Di Indonesia sendiri pertumbuhan e-commerce mencapai 50% di kuartal 4, 2012 dibanding tahun sebelumnya dengan total perputaran uang mencapai Rp 10 triliun, sedangkan tingkat penjualan online diperkirakan terus meningkat 15% di kuartal 1 tahun 2013 ini.
“Sekarang selain mencari toko (retail) secara fisik, konsumen juga akan mencari di digital.
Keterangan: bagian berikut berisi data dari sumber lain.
theorem hostWrite_obeys {s : State} (h : HostObeys s) (n : Nat) (v : Word) :
    ∃ t, hostWrite n v s = .next t ∧ HostObeys t := by
  cases hbusy : busy s with
  | true => exact ⟨s, hostWrite_busy s hbusy n v, h⟩
  | false =>
    by_cases hn : n = 0
    · subst hn
      rw [hostWrite_cmd s hbusy]
      rw [HostObeys, hbusy] at h
      exact runCommand_obeys h
    · exact ⟨_, hostWrite_idle s hbusy hn v, h.congr (writeReg_par ..) (writeReg_status ..) (writeReg_agenda ..)⟩

/-- The engine's own move ends with the engine idle, whether or not a command was in flight. -/
theorem engineMove_obeys {s : State} (h : agendaObeys s.par false s.agenda = true) :
    ∃ t, engineMove s = .next t ∧ HostObeys t := by
  cases hbusy : busy s with
  | true =>
    rw [engineMove_busy s hbusy]
    exact runCommand_obeys h
  | false => exact ⟨s, engineMove_idle s hbusy, by rwa [HostObeys, hbusy]⟩

/-- A wait that goes on is still to come, and after it, as before, the engine is idle. -/
theorem hostWait_obeys {s : State} (h : agendaObeys s.par false s.agenda = true) (k : Nat) :
    ∃ t, hostWait k s = .next t ∧ HostObeys t := by
  cases hbusy : busy s with
  | false =>
    rw [hostWait_idle hbusy]
    exact ⟨_, rfl, by rw [← hbusy] at h; exact h⟩
  | true =>
    cases k with
    | zero =>
      rw [hostWait, if_pos hbusy]
      exact runCommand_obeys (s := withAgenda s (.wait 0 :: s.agenda)) h
    | succ k =>
      rw [hostWait, if_pos hbusy]
      exact ⟨_, rfl, h⟩

theorem beginCommand_busy (s : State) (h : busy s = true) (w : Word) : beginCommand w s = .next s := if_pos h

theorem beginCommand_obeys {s : State} (h : agendaObeys s.par true s.agenda = true) (v : Word) :
    ∃ t, beginCommand v s = .next t ∧ HostObeys t := by
  cases hbusy : busy s with
  | true => exact ⟨s, beginCommand_busy s hbusy v, by rwa [HostObeys, hbusy]⟩
  | false => exact ⟨_, beginCommand_idle s hbusy v, by rwa [HostObeys, busy_startCmd]⟩

/-- What the protocol asks of a byte access: an idle engine and an address of `DM`. -/
theorem byteAccess_obeys_iff {p : Params} {b : Bool} {a : Nat} {rest : List Move} :
    (!b && decide (a < p.dmSize) && agendaObeys p b rest) = true ↔
      b = false ∧ a < p.dmSize ∧ agendaObeys p b rest = true := by
  simp [and_assoc]

@[simp] theorem busy_applyReset (s : State) : busy (applyReset s) = false := by
  rw [busy, applyReset_status, BitVec.getLsbD_zero]

/-- A move that the protocol allows answers a next state, from which the host's other moves keep to the protocol. -/
theorem doMove_obeys {m : Move} {s : State} (h : agendaObeys s.par (busy s) (m :: s.agenda) = true) :
    ∃ t, doMove m s = .next t ∧ HostObeys t := by
  cases m with
  | wr n v => exact hostWrite_obeys h n v
  | rd n => exact ⟨_, rfl, h⟩
  | st a d =>
    obtain ⟨hidle, ha, hrest⟩ := byteAccess_obeys_iff.1 h
    exact ⟨_, hostStore_idle s hidle ha d, hrest⟩
  | ld a =>
    obtain ⟨hidle, ha, hrest⟩ := byteAccess_obeys_iff.1 h
    exact ⟨_, hostLoad_idle s hidle ha, hrest⟩
  | cmdStart v => exact beginCommand_obeys h v
  | cmdFinish => exact engineMove_obeys h
  | wait k => exact hostWait_obeys h k
  | reset => exact ⟨_, rfl, by rwa [HostObeys, busy_applyReset]⟩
Ini karena selain domestik people, global people pun mencari hal yang serupa untuk mencari informasi produk dan harga yang menarik (murah dan berkualitas) melalui website dan sosial media.” kata Pudjianto.
Sejurus dengan hal tersebut, peran teknologi digadang mampu untuk menaikkan brand retail ke level global, seperti yang dicontohkan wal-mart melalui mobile phone untuk aplikasi e-commerce, dan lainnya. Karenanya, Pudjianto menyakini, trend retail global termasuk di Indonesia akan mengarah fokus di perdagangan secara online (e-commerce). “Era kita sudah berubah, perkembangan teknologi juga mempengaruhi operasional bisnis retail,” katanya.
Menurut Pudjianto, ritel Indonesia kemungkinan besar akan masuk ke konsep yang baru, yaitu store without store. “sebenarnya hal ini sudah mulai sejak lima tahun yang lalu, walau intensitas dan perkembangannya masih kecil namun diperkirakan akan semakin massive digunakan sebagai sebuah media transaksi (e-commerce).”
Konsep ini memang mempermudah konsumen dengan pembelian barang yang bisa dilakukan secara online dan barang diantar langsung, sehingga konsumen tidak perlu datang ke outlet atau gerai. “Namun penjualan secara online juga memiliki kendala, misalnya barang fashion, mungkin bisa dijual melalui e-commerce. Tapi penjualan barang – barang kebutuhan sehari – hari sulit dilakukan mengingat marjin produk ini jenis ini lebih tipis. Kalau yang groceries marjin tipis. Mau tidak mau yang bisa melakukan itu adalah yang punya jaringan dan modal besar,” katanya.